Dialog’s 9MFY20 results came within expectations led by solid core businesses performance (EBITDA: +5% YoY) and higher contributions from JV & associates (+46% YoY). The company will continue to be amongst the key beneficiaries of Pengerang’s development due to its exposure in tank terminals, EPCC and maintenance services. Earnings unchanged as results are within expectations. Reiterate our BUY rating on the stock with unchanged TP of RM3.87.
Results within expectations. Dialog reported 3QFY20 results with revenue of RM505.4m (-17% QoQ, -21% YoY) and core earnings of RM151.0m (-1% QoQ, +5% YoY), this brought 9MFY20 core earnings to RM442.0m (+12%) which accounts for 74.9%/75.2% of our/consensus full year estimates. Declared interim dividend of 1.2 sen/share (ex-date: 10 Jun; payment date: 25 Jun).
QoQ: Revenue declined by -17.5% QoQ on the back of softer contributions from Malaysia (-18.7% QoQ), Australia-NZ (-21%) and other Asia (-18.2%) in line with the shift in their revenue mix and disruptions arising from Covid-19 on work orders and workflows across (yard and construction related works) all operating regions. EBITDA declined -12% QoQ in tandem with the lower revenues across its operations (margin: +1.8ppts QoQ). Despite the weaker revenues, core earnings came in flattish (-1% QoQ) at RM151.0m thanks to stronger contributions from JV’s and associates (+28% QoQ) on higher contributions from PITSB.

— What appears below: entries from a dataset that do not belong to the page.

/-- What a start-up meets outside the module's own state (R447, R448, R498, R499). -/
structure StartFound where
  /-- 36 V input in range when MOD_RESET_N rises (R438). -/
  inRange : Bool
  slotId : BitVec 6
  refSel : Bool
  /-- Known-answer tests, PUF and monotonic region (R491, R494, R512). -/
  katOk : Bool
  pufOk : Bool
  monoOk : Bool
  /-- The images of slot A and of slot B verify (R497, R499). -/
  slotAOk : Bool
  slotBOk : Bool
  /-- Flash records whose signatures fail (R492). -/
  badRecords : List FlashRec
  /-- Rails that do not reach regulation in the ramp (R556). -/
  badRails : List (Fin 28)
  baseDiesOk : Bool
  refOk : Bool
  dies : List DieFound
  /-- Bit e: edge e trains; the wire pairs that fail, by edge and link (R424, R448). -/
  edgesOk : BitVec 16
  pairs : List (Fin 16 × Fin 24)
  /-- Bit u: UCIe module u trains. -/
  ucieOk : BitVec 4
  /-- Duplicate address detection finds the address of the management port free (R522). -/
  addrFree : Bool
deriving DecidableEq, Repr

/-- What a training attempt of a port ended with (R343-R346, R348). -/
structure TrainResult where
  /-- The good masks of this end and of its partner (R343). -/
  good : BitVec 8
  theirs : BitVec 8
  /-- The epoch the other end proposed. -/
  epoch : BitVec 8
  /-- The partner's SLOT_ID, port number and reported last SEQ. -/
  slotId : BitVec 6
  pport : BitVec 5
  lastSeq : BitVec 12
  /-- Either end reported a link reset (R346). -/
  linkReset : Bool
deriving DecidableEq, Repr

/-- A Tizal flit as it arrives (R335, R336). -/
structure Flit where
  typ : BitVec 2
  vl : BitVec 2
  seq : BitVec 12
  ack : BitVec 12
  nak : Bool
  crVl : BitVec 2
  crCount : BitVec 3
  sbEpoch : BitVec 8
  sbWidth : BitVec 4
  sbSlot : BitVec 6
  len : BitVec 12
  payload : List Byte
deriving DecidableEq, Repr

/-- Why a flit is discarded on arrival (R340, R361). -/
inductive FlitFault where
  /-- A codeword of it is uncorrectable. -/
  | fec
  /-- Its CRC fails. -/
  | crc
deriving DecidableEq, Repr

/-- What the port's decoding of a flit found (R340, R361): the codewords corrected in it, and why it is discarded, if it is. -/
structure FlitCheck where
  corrected : Nat
  fault : Option FlitFault
deriving DecidableEq, Repr

/-- One entry's accumulator as a module exchanges it for a node-scope close (R97, R98). -/
structure PeerAcc where
  widx : Nat
  reported : Bool
  bound : Option Int
  sat : Nat
  nonzero : Bool
deriving DecidableEq, Repr

/-- What a packet on the control lane carries (R338). -/
inductive CtrlMsg where
  /-- An L6 weir arrival of a peer module for an epoch, to the root module (R245, R248). -/
  | weirArrive (peer : BitVec 2) (weir : BitVec 12) (epoch : BitVec 4)
  /-- An L6 weir release from the root module, with or without MEMBER_LOST (R251, R263). -/
  | weirRelease (weir : BitVec 12) (epoch : BitVec 4) (lost : Bool)
  /-- A peer loaded its members of an L6 weir (R248). -/
  | weirLoaded (peer : BitVec 2) (weir : BitVec 12)
  /-- An L6 weir enters FAULT state, or ORPHANED state, on every module of its span (R260, R265). -/
  | weirStopped (weir : BitVec 12) (orphaned : Bool)
  /-- The accumulator of one entry of a peer, for a node-scope close (R97). -/
  | watchExchange (peer : BitVec 2) (job : BitVec 2) (step : W64) (entries : List PeerAcc)
  /-- A module tells its SLOT_ID to the partner of a port that has come UP. -/
  | discovery (slot : BitVec 6)
  /-- A peer asks for an answer, or answers (R350). -/
  | liveness (ask : Bool)
  /-- A message between the control dies' firmware. -/
  | firmware (bytes : List Byte)
deriving DecidableEq, Repr

/-- The key of a gathering (R368). -/
structure GKey where
  job : BitVec 2
  step : W32
  id : W16
  layout : W16
deriving DecidableEq, Repr

/-- What a gathering packet carries beside its key and attempt (R372-R377, R386, R390). -/
inductive GBody where
  /-- Score chunk c: block scores (up) or totals (down). -/
  | score (chunk : Nat) (vals : List Int)
  /-- An exponent proposal (up) or the shared exponent (down), with the contributors counted (R380). -/
  | expo (e : Int) (contrib : Nat)
  /-- Data chunk c: I24 elements (up) or I32 sums (down). -/
  | data (chunk : Nat) (vals : List Int)
  /-- Shard chunk c: bytes. -/
  | shard (chunk : Nat) (bytes : List Byte)
  /-- Every participant learns that the source has no such entry (R390). -/
  | noShard
deriving DecidableEq, Repr

/-- A RoCEv2 packet as it arrives (R356-R358). -/
inductive RocePkt where
  /-- RDMA WRITE First, Middle, Last and Only by two bits; the first packet of a message gives its address, key and length. -/
  | write (qp : BitVec 12) (psn : BitVec 24) (first last : Bool) (va : BitVec 64) (rkey : W32) (len : Nat) (bytes : List Byte)
  | readReq (qp : BitVec 12) (psn : BitVec 24) (va : BitVec 64) (rkey : W32) (len : Nat)
  /-- RDMA READ Response First, Middle, Last and Only by two bits. -/
  | readResp (qp : BitVec 12) (psn : BitVec 24) (first last : Bool) (bytes : List Byte)
  | ack (qp : BitVec 12) (psn : BitVec 24)
  /-- NAK: true Remote Access Error, false Invalid Request. -/
  | nak (qp : BitVec 12) (psn : BitVec 24) (access : Bool)
  | cnp (qp : BitVec 12)
  | unsupported (qp : BitVec 12)
deriving DecidableEq, Repr

/-- A command token in the parts the island checks (R507). -/
structure Token where
  format : W16
  kind : BitVec 8
  device : BitVec 128
  nonce : BitVec 128
  ownerGen : W32
  count : W16
  bodyLen : W16
  /-- Every reserved field is zero. -/
  rsvZero : Bool
  body : List Byte
  /-- The Ed25519 and ML-DSA-65 signatures, 3,373 bytes. -/
  sigs : List Byte
deriving DecidableEq, Repr

/-- A firmware image: the manifest in the parts R496 names, and its payload hash and signatures. -/
structure Image where
  /-- The type of the entry that it is staged into. -/
  typ : BitVec 8
  /-- The type that its manifest gives. -/
  mtype : BitVec 8
  svn : W32
  version : W32
  keyIndex : BitVec 2
  keyRevoke : Bool
  manifest : List Byte
  /-- The SHA-512 of the payload that the manifest holds. -/
  hash : BitVec 512
  payload : List Byte
  keys : List Byte
  sigs : List Byte
deriving DecidableEq, Repr

/-- What reached the management port as an ICMPv6 message (R522). -/
inductive IcmpMsg where
  | neighbourSolicit (target : BitVec 128) (src : BitVec 128)
  | mldQuery (src : BitVec 128)
  | echo (src : BitVec 128) (bytes : List Byte)
  | routerAdvert
deriving DecidableEq, Repr

/-- Where a checker of R455 stands, when it misses its injected error. -/
inductive CheckerUnit where
  | tile (t : W16)
  | router (t : W16)
  | die (d : Fin 12)
  | base
  | island
deriving DecidableEq, Repr

/-- A physical access by a control-die core (R22, R314): a write of bytes, or a read into the core's sample. -/
inductive MemAccess where
  | read (len : Nat)
  | write (bytes : List Byte)
deriving DecidableEq, Repr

YoY: Revenue declined 12% YoY on the same above mentioned factors. Despite this, EBITDA improved by +3% to RM145.9m on the back improved contributions across its terminal businesses (maiden contributions from Langsat 3 terminals) and higher O&M works YoY. Note that Langsat 3 terminals commenced full operations for its 120,000 m3 storage facility in January 2020. Consequently, 3QFY20 core earnings increased by 5% YoY underpinned by (i) better performance from its core businesses on better revenue mix and (ii) higher JV & associates contribution (+27% YoY on improved contributions from PITSB phase 1E).
YTD: Revenue declined by -9% QoQ in line with the shift in their revenue mix (in 9MFY19 revenue was largely from EPCC; however in 9MFY20 revenues are largely from plant maintenance (Malaysia revenues declined by 24% YoY). EBITDA managed to improve by +5% on improved contributions across the group’s terminal business. Consequently, core earnings improved by +12% YoY from RM394.6m despite higher depreciation (+30%) and finance costs (+10%), thanks to (i) leap in JV contributions of +46% YoY, and (ii) to a lesser extent a lower effective tax rate of 13.9% (-1.7ppts YoY).
Outlook. Dialog will continue to be one of the key beneficiaries of Pengerang’s development due to its exposure in tank terminals, EPCC and maintenance services. We expect full earnings contribution from PT2SB in FY20 regardless of any potential delay in other plants in Pengerang given that the commercial terms are structured on a take-or-pay basis. In addition to Dialog Terminals Langsat 1 and 2 with a total capacity of 650,000 m3, Langsat 3 has commenced full operations for its 120,000 m3 storage facility in January 2020. Dialog plans to expand Terminals Langsat 3 into a 300,000 m3 storage facility, in line with their strategy to grow sustainable and recurring income.
Forecast. Unchanged as earnings are within expectations.
Maintain BUY, TP: RM3.87. We keep our SOP-driven TP at RM3.87 and maintain our BUY call on the stock with the re-rating catalysts being the continuous earnings growth and further news flow of Pengerang Phase 3 initial investment.